Given the challenges presented by COVID-19 and the fact that boards will often need to make material judgments and decisions to address those challenges, the manner in which board meetings are conducted is likely to come under even greater scrutiny than normal. The quality of the information presented to the board, the way in which it is made available, and the manner in which meetings are run will be more important than ever.

As we start moving to a 'new normal', this will also pose many challenges for businesses. Regular and efficient board meetings are vital to enable businesses to try and address the immediate and long-term challenges arising from this crisis.

See also COVID-19: 10 corporate governance points for UK directors.

Is a board meeting required?

Can certain decisions be taken by way of written resolution, or perhaps by a smaller board committee instead of by meeting? Generally written board resolutions can be passed electronically and in some circumstances decisions can be made after email discussion. Always consult the company’s articles of association (articles) to see what is permissible. Points to watch include tax (depending on the location of the directors) and formalities.

Whilst mitigating the need for full board meetings may be sensible, companies’ boards should avoid reaching decisions (whether by email or otherwise) without formally passing a resolution. Any informal decisions that are taken should be followed by a written resolution. You could also consider having full board approval of board committee decisions if thought useful as a way of the full board maintaining its overall supervision of the relevant matter.

What flexibility is there to hold board meetings?

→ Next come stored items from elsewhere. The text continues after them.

-- ==== Sys2Proof/Machine/Compressor.lean ====
section
/-! DEFINITION. The compressor (43_compressor.md): the checks, the framing of runs, the longest-match search over the live ring, the
emission of tokens and the finalize stage, as the steps of an engine that `CPHASE` names (10_state.md rule R26). The spec names the
phases and gives them no sequence: which rule is done in which phase is the model's choice (DESIGN CHOICE, unsafe: log entry 24). -/

namespace Sys2Proof.Machine

/-- A compressor at the start of `COMPRESS(mode, data)`: the column "value at command start" of R25. -/
def Comp.start (mode : Word32) (data : Buffer) : Comp :=
  { mode, inp := data, ip := 0, out := [], ctrl := none, ctrlPos := none, slot := none, finished := false, w0 := none, fill0 := none,
    cap := none, best := none, bestOff := none, k := none, m := none, dict := none, crcAcc := 0, phase := .check }

/-! ### The search (R134 to R138) -/

/-- The registers one search works on: the dictionary unit, `BEST`, `BEST_OFF` and `M`. -/
structure Search where
  dict : Dict
  best : Nat
  bestOff : Off12
  m : Option Nat
  deriving DecidableEq, Repr

/-- The inner loop of `TryCandidate(o)` (R136): compare the live ring with the upcoming bytes from the `m`-th on, and push each newly
confirmed byte that beats `best`. It answers the match length and the dictionary. -/
def matchFrom (o : Off12) (best : Nat) : Buffer → Nat → Dict → Nat × Dict
  | [], m, d => (m, d)
  | b :: bs, m, d =>
    if d.read (o + BitVec.ofNat 12 m) = b then matchFrom o best bs (m + 1) (if best < m + 1 then d.push b else d)
    else (m, d)

/-- `TryCandidate(o)` (R136), replacing the best on strict improvement only (R137). `upcoming` is `IN[IP .. IP + CAP)`. -/
def tryCandidate (upcoming : Buffer) (o : Off12) (s : Search) : Search :=
  match matchFrom o s.best upcoming 0 s.dict with
  | (m, d) =>
    if s.best < m then { dict := d, best := m, bestOff := o, m := some m } else { s with dict := d, m := some m }

/-- Whether a ring offset is a candidate, judged by the snapshot `FILL0` (R135). -/
def candidateValid (fill0 : BitVec 13) (o : Off12) : Bool := ringFull fill0 || decide (o.toNat < fill0.toNat)

/-- The candidate loop of R135 from `K = k` on, `left` candidates long: `o = (W0 + 1 + K) mod 4096`. -/
def searchFrom (w0 : Off12) (fill0 : BitVec 13) (upcoming : Buffer) : Nat → Nat → Search → Search
  | 0, _, s => s
  | left + 1, k, s =>
    let o := w0 + 1 + BitVec.ofNat 12 k
    if candidateValid fill0 o then searchFrom w0 fill0 upcoming left (k + 1) (tryCandidate upcoming o s)
    else searchFrom w0 fill0 upcoming left (k + 1) s

/-- The number of candidates: `K` runs from 0 to 4094, so that the write cursor `W0` itself is never one (R135). -/
abbrev candidateCount : Nat := 4095

/-- `Search()` up to the end of its candidate loop (R134, R135). -/
def searchAll (d : Dict) (upcoming : Buffer) : Search :=
  searchFrom d.wcur d.fill upcoming candidateCount 0 { dict := d, best := 0, bestOff := 0, m := none }

/-- The end of a search (R138): where no candidate matched a byte, the literal's byte is pushed. -/
def endSearch (upcoming : Buffer) (s : Search) : Search :=
  if s.best = 0 then { s with dict := s.dict.pushAll (upcoming.take 1) } else s

/-- `Search()` as a step: `W0`, `FILL0` and `CAP` are written, and `BEST`, `BEST_OFF`, `K`, `M` and the dictionary are left as the
search leaves them (R134 to R138). -/
def Comp.search (c : Comp) (d : Dict) : Comp :=
  let cap := min maxMatch (c.inp.length - c.ip)
  let upcoming := (c.inp.drop c.ip).take cap
  let r := endSearch upcoming (searchAll d upcoming)
  { c with w0 := some d.wcur, fill0 := some d.fill, cap := some cap, best := some r.best, bestOff := some r.bestOff,
           k := some (candidateCount - 1), m := r.m, dict := some r.dict }

/-! ### Size checks (R131) and the header patch (R120, R145) -/

/-- `SizeCheckIn()` (R131): the error, if any. -/
def sizeCheckIn (cfg : Config) (mode : Word32) (n : Nat) : Option Err :=
  if maxField < n then some (.inputTooLarge .sizeField)
  else if mode = tagUncompressed ∧ maxField < n + 12 then some (.inputTooLarge .sizeField)
  else if mode = tagCompressed ∧ cfg.maxInCompressed < n then some (.inputTooLarge .inputLimit)
  else none

/-- `SizeCheckOut()` on the final output length (R131): the error, if any. -/
def sizeCheckOut (cfg : Config) (mode : Word32) (len : Nat) : Option Err :=
  if mode = tagCompressed ∧ maxField < len - 4 then some (.inputTooLarge .sizeField)
  else if cfg.maxOut < len then some (.inputTooLarge .outputLimit)
  else none

/-- `HdrEncode` over the 16 bytes at `OUT[0..16)` (R120). -/
def patchHeader (out : Buffer) (cs rs ct crcVal : Word32) : Buffer := headerBytes cs rs ct crcVal ++ out.drop hdrLen

/-- 16 bytes of 0x00, the header placeholder (R130, R132). -/
def headerPlaceholder : Buffer := List.replicate hdrLen 0x00#8

/-- The container of `UNCOMPRESSED` mode (R130): the header with `comp_size = N + 12`, `raw_size = N`, `crc = 0`, then the input. -/
def rawContainer (data : Buffer) : Buffer :=
  patchHeader headerPlaceholder (BitVec.ofNat 32 (data.length + 12)) (BitVec.ofNat 32 data.length) tagUncompressed 0 ++ data

/-! ### The steps -/

/-- `CHECK` (R130, R131): the mode, the input size, then the whole of `UNCOMPRESSED` mode or the set-up of `COMPRESSED` mode
(R132). That all of this is done in `CHECK`, so that `UNCOMPRESSED` mode shows no later phase, is the model's choice (DESIGN CHOICE,
unsafe: log entry 24). -/
def Comp.check (cfg : Config) (c : Comp) : Tick Comp :=
  if c.mode ≠ tagCompressed ∧ c.mode ≠ tagUncompressed then .done c (.err (.invalidArgument .unknownMode))
  else
    match sizeCheckIn cfg c.mode c.inp.length with
    | some e => .done c (.err e)
    | none =>
      if c.mode = tagUncompressed then
        match sizeCheckOut cfg c.mode (rawContainer c.inp).length with
        | some e => .done c (.err e)
        | none => .done c (.ok (.bytes (rawContainer c.inp)))
      else .run { c with dict := some Dict.new, out := headerPlaceholder, ip := 0, finished := false, phase := .runStart }

/-- `RUN_START` (R133): the placeholder of a run's control byte. -/
def Comp.beginRun (c : Comp) : Tick Comp :=
  .run { c with ctrlPos := some c.out.length, out := c.out ++ [0x00#8], ctrl := some 0x00#8, slot := some 0, phase := .search }

/-- `SEARCH` (R133): a search where input is left, none where it is not, when the phase is passed through (DESIGN CHOICE, unsafe: log
entry 24). -/
def Comp.searchStep (c : Comp) : Tick Comp :=
  match c.dict with
  | none => .fault (.unwritten .dict)
  | some d => if c.ip = c.inp.length then .run { c with phase := .emit } else .run { c.search d with phase := .emit }

/-- `EmitEOS()` (R140). -/
def Comp.emitEos (c : Comp) (d : Dict) (ctrl : Byte) (slot : Nat) : Comp :=
  { c with ctrl := some (setCtrlBit ctrl slot), out := c.out ++ [refHigh d.wcur, refLow d.wcur 0], finished := true }

/-- `EmitLiteral()` (R141). -/
def Comp.emitLiteral (c : Comp) (b : Byte) : Comp := { c with out := c.out ++ [b], ip := c.ip + 1 }

/-- `EmitReference(L, off)` (R142). -/
def Comp.emitReference (c : Comp) (ctrl : Byte) (slot len : Nat) (off : Off12) : Comp :=
  { c with ctrl := some (setCtrlBit ctrl slot), out := c.out ++ [refHigh off, refLow off (lengthCode len)], ip := c.ip + len }

/-- The token of a slot (R133): the EOS where the input is used up, a literal where the best match is shorter than 2, else a
reference. -/
def Comp.emitToken (c : Comp) (d : Dict) (ctrl : Byte) (slot : Nat) : Except Fault Comp :=
  if c.ip = c.inp.length then .ok (c.emitEos d ctrl slot)
  else
    match c.best, c.bestOff with
    | none, _ => .error (.unwritten .best)
    | some _, none => .error (.unwritten .bestOff)
    | some len, some off =>
      if len < minMatch then
        match c.inp[c.ip]? with
        | none => .error (.outsideBuffer .inBuffer)
        | some b => .ok (c.emitLiteral b)
      else .ok (c.emitReference ctrl slot len off)

/-- The end of a run (R133): its control byte goes to `CTRL_POS`. -/
def Comp.endRun (c : Comp) : Tick Comp :=
  match c.ctrlPos, c.ctrl with
  | none, _ => .fault (.unwritten .ctrlPos)
  | some _, none => .fault (.unwritten .ctrl)
  | some pos, some ctrl =>
    if pos < c.out.length then .run { c with out := c.out.set pos ctrl, phase := if c.finished then .finalize else .runStart }
    else .fault (.outsideBuffer .outBuffer)

/-- `EMIT` (R133): the token, then the next slot, or the end of the run after slot 7 or the EOS. That the run ends in this phase
is the model's choice (DESIGN CHOICE, unsafe: log entry 24). -/
def Comp.emit (c : Comp) : Tick Comp :=
  match c.dict, c.ctrl, c.slot with
  | none, _, _ => .fault (.unwritten .dict)
  | some _, none, _ => .fault (.unwritten .ctrl)
  | some _, some _, none => .fault (.unwritten .slot)
  | some d, some ctrl, some slot =>
    match c.emitToken d ctrl slot with
    | .error f => .fault f
    | .ok c =>
      let c := { c with slot := some (slot + 1) }
      if slot + 1 < runSlots ∧ c.finished = false then .run { c with phase := .search } else c.endRun

/-- `FINALIZE` (R145): the CRC over every byte after the header, the size checks, the header. -/
def Comp.finalize (cfg : Config) (c : Comp) : Tick Comp :=
  if c.out.length < hdrLen then .fault (.outsideBuffer .outBuffer)
  else
    let acc := crc 0 (c.out.drop hdrLen)
    match sizeCheckOut cfg c.mode c.out.length with
    | some e => .done { c with crcAcc := acc } (.err e)
    | none =>
      .run { c with crcAcc := acc, phase := .done,
                    out := patchHeader c.out (BitVec.ofNat 32 (c.out.length - 4)) (BitVec.ofNat 32 c.inp.length) tagCompressed acc }

/-- One step of a compressor, by `CPHASE` (R26). `DONE` hands `OUT` to the host. The sequence of the phases is the model's choice (DESIGN
CHOICE, unsafe: log entry 24). -/
def Comp.tick (cfg : Config) (c : Comp) : Tick Comp :=
  match c.phase with
  | .idle => .outOfPlace
  | .check => c.check cfg
  | .runStart => c.beginRun
  | .search => c.searchStep
  | .emit => c.emit
  | .finalize => c.finalize cfg
  | .done => .done c (.ok (.bytes c.out))

/-- The steps of a compressor up to its response, at most `fuel` of them. -/
def Comp.runAll (cfg : Config) : Nat → Comp → Except Fault Response
  | 0, _ => .error .runaway
  | fuel + 1, c =>
    match c.tick cfg with
    | .run c' => Comp.runAll cfg fuel c'
    | .done _ r => .ok r
    | .fault f => .error f
    | .outOfPlace => .error .runaway

/-- Steps enough for any input of `n` bytes: two a token, one more a run, three more a command (R133). -/
def Comp.bound (n : Nat) : Nat := 3 * n + 8

/-- The response of `COMPRESS(mode, data)` (R130, R148). -/
def compressResponse (cfg : Config) (mode : Word32) (data : Buffer) : Except Fault Response :=
  Comp.runAll cfg (Comp.bound data.length) (Comp.start mode data)

end Sys2Proof.Machine
end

UK boards have a significant amount of flexibility and autonomy about how they conduct their meetings, subject to the articles. The UK’s private company model articles (Model Articles) provide that the directors may make any rule which they think fit about how they take decisions, and about how such rules are to be recorded or communicated to directors. This recognises the business reality that boards often need to meet at short notice to deal with urgent business matters quickly and decisively.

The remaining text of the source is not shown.